Perpendicular Segments

[nycmathguy]

See attachment.

Let me see.

To find d_1 & d_2, use the distance formula.
I then must use the distance again to find the length of the hypotenuse. Finally, express my lengths in terms of the Pythagorean Theorem.

Yes?

 

[MathLover1]

d1=sqrt((1-0)^2+(m1-0)^2)
d1=sqrt(1+m1^2)



d2=sqrt((1-0)^2+(m2-0)^2)
d2=sqrt(1+m2^2)

hypotenuse= (d1)^2+(d2)^2

hypotenuse= (sqrt(1+m1^2))^2+(sqrt(1+m2^2))^2

hypotenuse=1+m1^2+1+m2^2
hypotenuse=2+m1^2+m2^2.............eq.1


distance between endpoints of hypotenuse is

hypotenuse=sqrt((1-1)^2+(m2-m1)^2)

hypotenuse=sqrt(0+(m2-m1)^2) ............eq.2

from eq.1 and eq.2 we have

2+m1^2+m2^2=sqrt((m2-m1)^2)...square both sides

(2+m1^2+m2^2)^2=(m2-m1)^2.......take sqrt of both sides


2+m1^2+m2^2=m2-m1

2+m1^2+m2^2-m2+m1 =0.....complete squares

(m1 + 1/2)^2 + (m2 - 1/2)^2 + 3/2 = 0..........solve for m1

(m1 + 1/2)^2 =- (m2 - 1/2)^2 - 3/2

m1 + 1/2 =sqrt(- (m2 - 1/2)^2 - 3/2)

m1 + 1/2 =(1/2) sqrt(-4 (m2 - 1) m2 - 7)

m1 =(1/2) sqrt(-4 (m2 - 1) m2 - 7)-1/2

 

[nycmathguy]

d1=sqrt((1-0)^2+(m1-0)^2)
d1=sqrt(1+m1^2)



d2=sqrt((1-0)^2+(m2-0)^2)
d2=sqrt(1+m2^2)

hypotenuse= (d1)^2+(d2)^2

hypotenuse= (sqrt(1+m1^2))^2+(sqrt(1+m2^2))^2

hypotenuse=1+m1^2+1+m2^2
hypotenuse=2+m1^2+m2^2.............eq.1


distance between endpoints of hypotenuse is

hypotenuse=sqrt((1-1)^2+(m2-m1)^2)

hypotenuse=sqrt(0+(m2-m1)^2) ............eq.2

from eq.1 and eq.2 we have

2+m1^2+m2^2=sqrt((m2-m1)^2)...square both sides

(2+m1^2+m2^2)^2=(m2-m1)^2.......take sqrt of both sides


2+m1^2+m2^2=m2-m1

2+m1^2+m2^2-m2+m1 =0.....complete squares

(m1 + 1/2)^2 + (m2 - 1/2)^2 + 3/2 = 0..........solve for m1

(m1 + 1/2)^2 =- (m2 - 1/2)^2 - 3/2

m1 + 1/2 =sqrt(- (m2 - 1/2)^2 - 3/2)

m1 + 1/2 =(1/2) sqrt(-4 (m2 - 1) m2 - 7)

m1 =(1/2) sqrt(-4 (m2 - 1) m2 - 7)-1/2

Great math work as always. What about my reasoning for this thread? Am I wrong in my discussion?

 

[MathLover1]

Great math work as always. What about my reasoning for this thread? Am I wrong in my discussion?

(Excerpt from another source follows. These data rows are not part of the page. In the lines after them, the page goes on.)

-- ==== Sys2Proof/Machine/Tasks.lean ====
section
/-! DEFINITION. Active messages, tasks, barriers and signals: majors 0x38 to 0x3B (R240 to R250), ending a firing (R42, R62, R234), and
the steps of the inbox, the deque unit and barriers (R46, R50, R58, R59, R241). -/
namespace Sys2Proof.Machine

/-! Active messages. -/

/-- Whether a core may receive a message of the issuing tile (R240): same job, no stall tile, no arbor quad, and traffic passes to its die (R16, R345,
log entry 66). -/
def State.mayMessage (s : State) (target : Nat) : Bool :=
  (s.tileOf target).isSome && s.jobOf target == s.jobOf s.cur && s.privOf target == 0 && !s.isArbor (target / 4)
    && s.reaches (s.cur.1 / 1024) (target / 1024)

/-- `msend` (R240). -/
def execMsend (st : Fin 8) (t l : Fin 32) (k : Fin 16) (s : State) : Host.Outcome State Fault Refusal :=
  s.run st [.g t, .g l, .k k] [] 1 (fun s1 =>
    let x := s1.my
    let n := bitsOf (x.rg l).toNat 0 9
    let h := bitsOf (x.rg l).toNat 16 5
    let target := bitsOf (x.rg t).toNat 0 12
    let va := (x.rk k).cursor.toNat
    if h < 1 ∨ 16 < h ∨ n < 4 * h ∨ 256 < n then .raise .msgformat 0
    else if va % 4 ≠ 0 then .raise .align (BitVec.ofNat 64 va)
    else match s1.readRange (x.rk k) va n with
      | .fault s2 c v => .raiseIn s2 c (BitVec.ofNat 64 v)
      | .miss s2 => .wait .miss s2
      | .ok s2 ps _ =>
        if !s2.mayMessage target then .raiseIn s2 .perm 0
        else if 2 ≤ (s2.core s2.cur).outbox.length then .wait .resource s2
        else
          let (s3, empty) := s2.drainMine
          if !empty then .wait .resource s3
          else .regs (s3.modCore s3.cur (fun c => { c with
            outbox := c.outbox ++ [(target, ⟨s3.cur.1, h, s3.rangeBytes ps⟩)] })) [])

/-- An inbox entry freed (R59). -/
def Core.freeInbox (k : Core) (e : Fin 4) : Core :=
  { k with inbox := vset k.inbox e none, order := k.order.filter (· != e) }

/-- A handler ends (R59): k15 as it was, the entry freed, the context free. What it holds through q registers at `mhret` stays held: R234 ends
holds at `tend` and at an abort (DESIGN CHOICE: log entry 85). -/
def State.endHandler (s : State) (c : Nat) (x : Fin 4) : State :=
  match (s.ctx c x).run with
  | .handler e _ _ k15 =>
    ((s.modCtx c x (fun y => { y with run := .free, k := vset y.k 15 k15 })).modCore c (fun k => k.freeInbox e)).noteBusy (islandOfCore c)
  | _ => s

/-- `mhret` (R59, R241): ILLEGAL outside a handler. -/
def execMhret (st : Fin 8) (s : State) : Host.Outcome State Fault Refusal :=
  s.run st [] [] 1 (fun s1 => if s1.my.inHandler then .regs (s1.endHandler s1.cur s1.me) [] else .raise .illegal 0)

/-- Whether a core's inbox will take one message more than those already on their way to it (R58). -/
def Core.takesMessage (k : Core) : Bool := decide (k.net.length < ((List.finRange 4).filter (fun e => (k.inbox.get e).isNone)).length)

/-- OUTBOX_SEND (R240): the oldest whole message leaves for its core. While that core's inbox is full it waits on its way, its last beat still
in the outbox entry. -/
def execOutboxSend (core : Fin 4096) (s : State) : Host.Outcome State Fault Refusal :=
  .next (match (s.core core).outbox with
    | [] => s
    | (t, m) :: r =>
      if (s.core t).takesMessage then
        (s.modCore core (fun k => { k with outbox := r })).modCore t (fun k => { k with net := k.net ++ [m] })
      else s)

/-- A message into inbox entry `e` of a core: its bytes stand in the entry. -/
def State.fillInbox (s : State) (c : Nat) (e : Fin 4) (m : Msg) : State :=
  (s.poke (inboxBase c e) (padTo 256 m.bytes)).modCore c (fun k => { k with
    inbox := vset k.inbox e (some ⟨m.sender, m.words, m.bytes.length⟩), order := k.order ++ [e]
    steal := { k.steal with backoffEnd := none } })

/-- Whether decrements and messages reach a core: at one whose tile is being pre-empted or is pre-empted they wait (R385). -/
def State.receives (s : State) (c : Nat) : Bool := (s.quad (c / 4)).ctlState == 0

/-- ACTIVE_MESSAGE_ARRIVAL (R58, R385): the oldest message in the network enters a free entry; while none is free it waits. It resumes a halted
core (R353). -/
def execActiveMessageArrival (core : Fin 4096) (s : State) : Host.Outcome State Fault Refusal :=
  .next (match (s.core core).net, (List.finRange 4).find? (fun e => ((s.core core).inbox.get e).isNone) with
    | m :: r, some e => if s.receives core then (s.fillInbox core e m).modCore core (fun k => { k with net := r, halted := false }) else s
    | _, _ => s)

/-- Whether a core's contexts may start work: a tile runs there that is not pre-empted or being pre-empted (R63, R384). Records and
messages of a tile that is being released still run (R382). -/
def State.mayStart (s : State) (c : Nat) : Bool :=
  let q := s.quad (c / 4)
  q.tile.isSome && q.ctlState == 0 && !(s.core c).halted && s.clocked c

/-- A context that could take work: free and not stopped. -/
def State.freeCtx (s : State) (c : Nat) : Option (Fin 4) :=
  (List.finRange 4).find? (fun x => match (s.ctx c x).run with
    | .free => !(s.ctx c x).stopped
    | _ => false)

/-- A context made to run from an address: it is ready, and the core runs it when its turn comes (R56). -/
def State.startCtx (s : State) (c : Nat) (x : Fin 4) (f : Ctx → Ctx) : State :=
  s.wakeCtx c x (fun y => { f y with
    wait := .none, since := none, waited := 0, readyAt := (s.core c).clock, stopped := false, atCkpt := false, forced := false, word := none
    trapped := false })

/-- k15 of a handler (R59, R241): R over the message body of the entry at `v`. BASE has a grain of 256 bytes, so that the capability of a body
behind `words` words starts with the entry, and the accesses of the handler are held to the body besides (`outsideBody`, log entry 71); for an
empty body its length is 0. -/
def bodyCap (v words len : Nat) : Cap := mkCap permR v (if len = 4 * words then 0 else len) 0 (v + 4 * words)

/-- HANDLER_START (R58, R59, R241): the oldest message, one handler at a time. -/
def execHandlerStart (core : Fin 4096) (s : State) : Host.Outcome State Fault Refusal :=
  .next (
    let k := s.core core
    if !s.mayStart core ∨ (List.finRange 4).any (fun x => (k.ctxs.get x).inHandler) then s
    else match k.order, s.freeCtx core with
      | e :: _, some x =>
        match k.inbox.get e with
        | none => s
        | some m =>
          let v := (handlerSpan e m.words).1
          let k15 := bodyCap v m.words m.len
          s.startCtx core x (fun y => { y with
            run := .handler e m.words m.sender (y.k.get 15)
            pc := BitVec.ofNat 56 v
            g := vset (vset y.g 1 (BitVec.ofNat 64 m.sender)) 2 (BitVec.ofNat 64 (m.len - 4 * m.words))
            k := vset y.k 15 k15 })
      | _, _ => s)

/-- MESSAGE_PART_TIMEOUT (R241): a message whose link failed while it was crossing it, and of which 2^16 cycles brought no further beat, is discarded,
and MSGLOST names the sender's core: in ADDR, with SRC 7, since Table 20-5 has no field for it (DESIGN CHOICE: log
entry 91). -/
def execMessagePartTimeout (core : Fin 4096) (s : State) : Host.Outcome State Fault Refusal :=
  .next (
    let k := s.core core
    match k.parts.find? (fun m => m.cut && decide (m.beat + 2 ^ 16 ≤ k.clock)) with
    | none => s
    | some m =>
      (s.modCore core (fun k => { k with parts := k.parts.erase m })).report (.quad (core.1 / 4))
        { cause := .msglost, src := 7, addr := BitVec.ofNat 64 m.msg.sender })

/-! Tasks. -/

/-- Records that a core's deque holds at most (R48). -/
def State.dequeCap (s : State) (c : Nat) : Nat := 64 + s.ringOf c

/-- Physical address of a core's overflow ring: the upper end of its slice (R48). -/
def State.ringBase (s : State) (c : Nat) : Nat := scratchBase (c / 4) + c % 4 * 0x40000 + 0x40000 - s.ringOf c * 32

/-- Records in a core's deque. -/
def Core.dequeLen (k : Core) : Nat := k.deque.length + k.spilled

/-- A core's deque, bottom first (R48): the hardware part, then what has spilled, the oldest record at the start of the ring (log entry 35). -/
def State.dequeOf (s : State) (c : Nat) : List (BitVec 256) :=
  (s.core c).deque ++ ((List.range (s.core c).spilled).map (fun i => BitVec.ofNat 256 (leNat (s.peek (s.ringBase c + 32 * i) 32)))).reverse

/-- A core's deque replaced: the 64 records nearest the bottom in hardware, the others in the overflow ring (R48). -/
def State.setDeque (s : State) (c : Nat) (l : List (BitVec 256)) : State :=
  let older := (l.drop 64).reverse
  let s1 := if older.isEmpty then s else s.poke (s.ringBase c) (older.flatMap (fun r => leBytes 32 r.toNat))
  s1.modCore c (fun k => { k with deque := l.take 64, spilled := older.length })

/-- Whether the deque has room. -/
def State.dequeRoom (s : State) (c : Nat) : Bool := decide ((s.core c).dequeLen < s.dequeCap c)

/-- A record pushed onto the bottom of a deque; it ends a back-off (R54). -/
def State.pushBottom (s : State) (c : Nat) (r : BitVec 256) : State :=
  (s.setDeque c (r :: s.dequeOf c)).modCore c (fun k => { k with steal := { k.steal with backoffEnd := none } })

/-- A task record (Table 2-2). -/
def mkRecord (entry : Nat) (a0 a1 : Dword) (seq : BitVec 32) (home kind : Nat) (urg : Bool) (aff actor : Nat) : BitVec 256 :=
  BitVec.ofNat 256 (seq.toNat * 2 ^ 224 + home % 4096 * 2 ^ 212 + kind % 4 * 2 ^ 206 + (if urg then 2 ^ 205 else 0)
    + aff % 8 * 2 ^ 202 + actor % 64 * 2 ^ 192 + a1.toNat * 2 ^ 128 + a0.toNat * 2 ^ 64 + entry / 4 % 2 ^ 54 * 4)

/-- Whether a template's fields are allowed (R243). -/
def templateOk (t : BitVec 256) : Bool :=
  let n := t.toNat
  bitsOf n 202 3 ≤ 5 && bitsOf n 208 4 == 0 && bitsOf n 198 4 == 0 && bitsOf n 56 8 == 0 && bitsOf n 0 2 == 0

/-- The record that a template gives a task of a kind and home (R243). -/
def fromTemplate (t : BitVec 256) (home kind : Nat) : BitVec 256 :=
  mkRecord (bitsOf t.toNat 0 56) (t.extractLsb' 64 64) (t.extractLsb' 128 64) (recSeq t) home kind (recUrg t) (recAff t) 0

/-- A template read (R243), and what to do with it. -/
def State.withTemplate (s : State) (k : Fin 16) (a : Fin 32) (f : State → BitVec 256 → Res) : Res :=
  let va := s.my.memOff k a
  match s.checked s.myAccess (s.my.rk k) va 32 32 permR 0 with
  | .fault s1 c v => .raiseIn s1 c (BitVec.ofNat 64 v)
  | .miss s1 => .wait .miss s1
  | .ok s1 pa eff =>
    match s1.readAt pa 32 eff with
    | .fault c => .raiseIn s1 c (BitVec.ofNat 64 va)
    | .wait s2 => .wait .resource s2
    | .bytes s2 bs =>
      let t := BitVec.ofNat 256 (leNat bs)
      if templateOk t then f s2 t else .raiseIn s2 .taskcount 0

/-- `tinit` (R244): the block, the handle, and with count 0 the record at once. -/
def execTinit (st : Fin 8) (d a b : Fin 32) (k : Fin 16) (s : State) : Host.Outcome State Fault Refusal :=
  s.run st [.k k, .g a, .g b] [.g d] 0 (fun s1 => s1.withTemplate k a (fun s2 t =>
    let n := (s2.my.rg b).toNat
    let slice := bitsOf n 44 2
    let blk := bitsOf n 32 12
    let home := s2.cur.1 / 4 * 4 + slice
    let rec_ := fromTemplate t home 1
    if 0x40000 - s2.ringOf home * 32 < 64 * blk + 64 then .raiseIn s2 .perm 0
    else if n % 2 ^ 32 = 0 ∧ !s2.dequeRoom home then .wait .resource s2
    else
      let (s3, empty) := s2.releaseMine none
      if !empty then .wait .resource s3
      else
        let bytes := leBytes 32 rec_.toNat ++ leBytes 4 (n % 2 ^ 32) ++ List.replicate 28 0
        let s4 := s3.poke (scratchBase (s3.cur.1 / 4) + slice * 0x40000 + 64 * blk) bytes
        let s5 := if n % 2 ^ 32 = 0 then s4.pushBottom home rec_ else s4
        .vars s5 [.g d (BitVec.ofNat 64 (blk * 4096 + home))]))

/-- `tdec` (R245): after the context's stores and pushes (R47), a decrement message to the home core; PERM also where no traffic passes to its die
(log entry 66). -/
def execTdec (st : Fin 8) (a : Fin 32) (s : State) : Host.Outcome State Fault Refusal :=
  s.run st [.g a] [] 1 (fun s1 =>
    let h := s1.my.rg a
    let home := bitsOf h.toNat 0 12
    if h.toNat / 2 ^ 24 ≠ 0 ∨ (s1.tileOf home).isNone ∨ s1.jobOf home ≠ s1.jobOf s1.cur ∨ !s1.reaches (s1.cur.1 / 1024) (home / 1024) then .raise .perm 0
    else
      let (s2, empty) := s1.releaseMine none
      if empty then .regs (s2.modCore home (fun k => { k with decs := k.decs ++ [BitVec.ofNat 64 (bitsOf h.toNat 12 12)] })) []
      else .wait .resource s2)

/-- `tspawn` (R246). -/
def execTspawn (st : Fin 8) (a b : Fin 32) (k : Fin 16) (s : State) : Host.Outcome State Fault Refusal :=
  s.run st [.k k, .g a, .g b] [] 1 (fun s1 => s1.withTemplate k a (fun s2 t =>
    let home := s2.cur.1 / 4 * 4 + bitsOf (s2.my.rg b).toNat 0 2
    if !s2.dequeRoom home then .wait .resource s2
    else
      let (s3, empty) := s2.releaseMine none
      if empty then .regs (s3.pushBottom home (fromTemplate t home 2)) [] else .wait .resource s3))

/-! Ending a firing. -/

/-- The slots at the tail of the normal lane that are released or not held at all taken back, at most `n` of them. -/
def Queue.retract : Nat → Queue → Queue
  | 0, q => q
  | n + 1, q =>
    let i := q.tailN - 1
    if q.heldSlots.contains (releasedPort, i) then
      let port := (q.owners.find? (fun o => o.1 == false && o.2.1 == i)).map (·.2.2)
      Queue.retract n { q with
        tailN := i
        owners := q.owners.filter (fun o => !(o.1 == false && o.2.1 == i))
        heldSlots := q.heldSlots.filter (fun h => h.2 != i)
        prods := match port with
          | some p => listModify (fun y => if y.remote then { y with used := y.used - 1 } else y) p q.prods
          | none => q.prods }
    else q

/-- A held slot given up (R234): it is given back where no later slot of the lane is in use, becomes an item of KIND 0 and type 0x00 where
later slots have been filled, and waits for that where they are still held. -/
def State.dropSlot (s : State) (h : Hold) : State :=
  s.throughBlock h.queue (fun t => ((t.modQueue h.queue (fun q =>
    let q1 := { q with heldSlots := q.heldSlots.map (fun (x : Nat × BitVec 32) => if x.2 = h.index then (releasedPort, x.2) else x) }
    q1.retract q1.heldSlots.length)).settleReleased h.queue).hostHalf h.queue)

your reasoning for this thread is perfect

 

[nycmathguy]

your reasoning for this thread is perfect

Thanks. More questions tomorrow. By the way, I think we are the only two members actively involved here. What do you think? Good site? Not so good?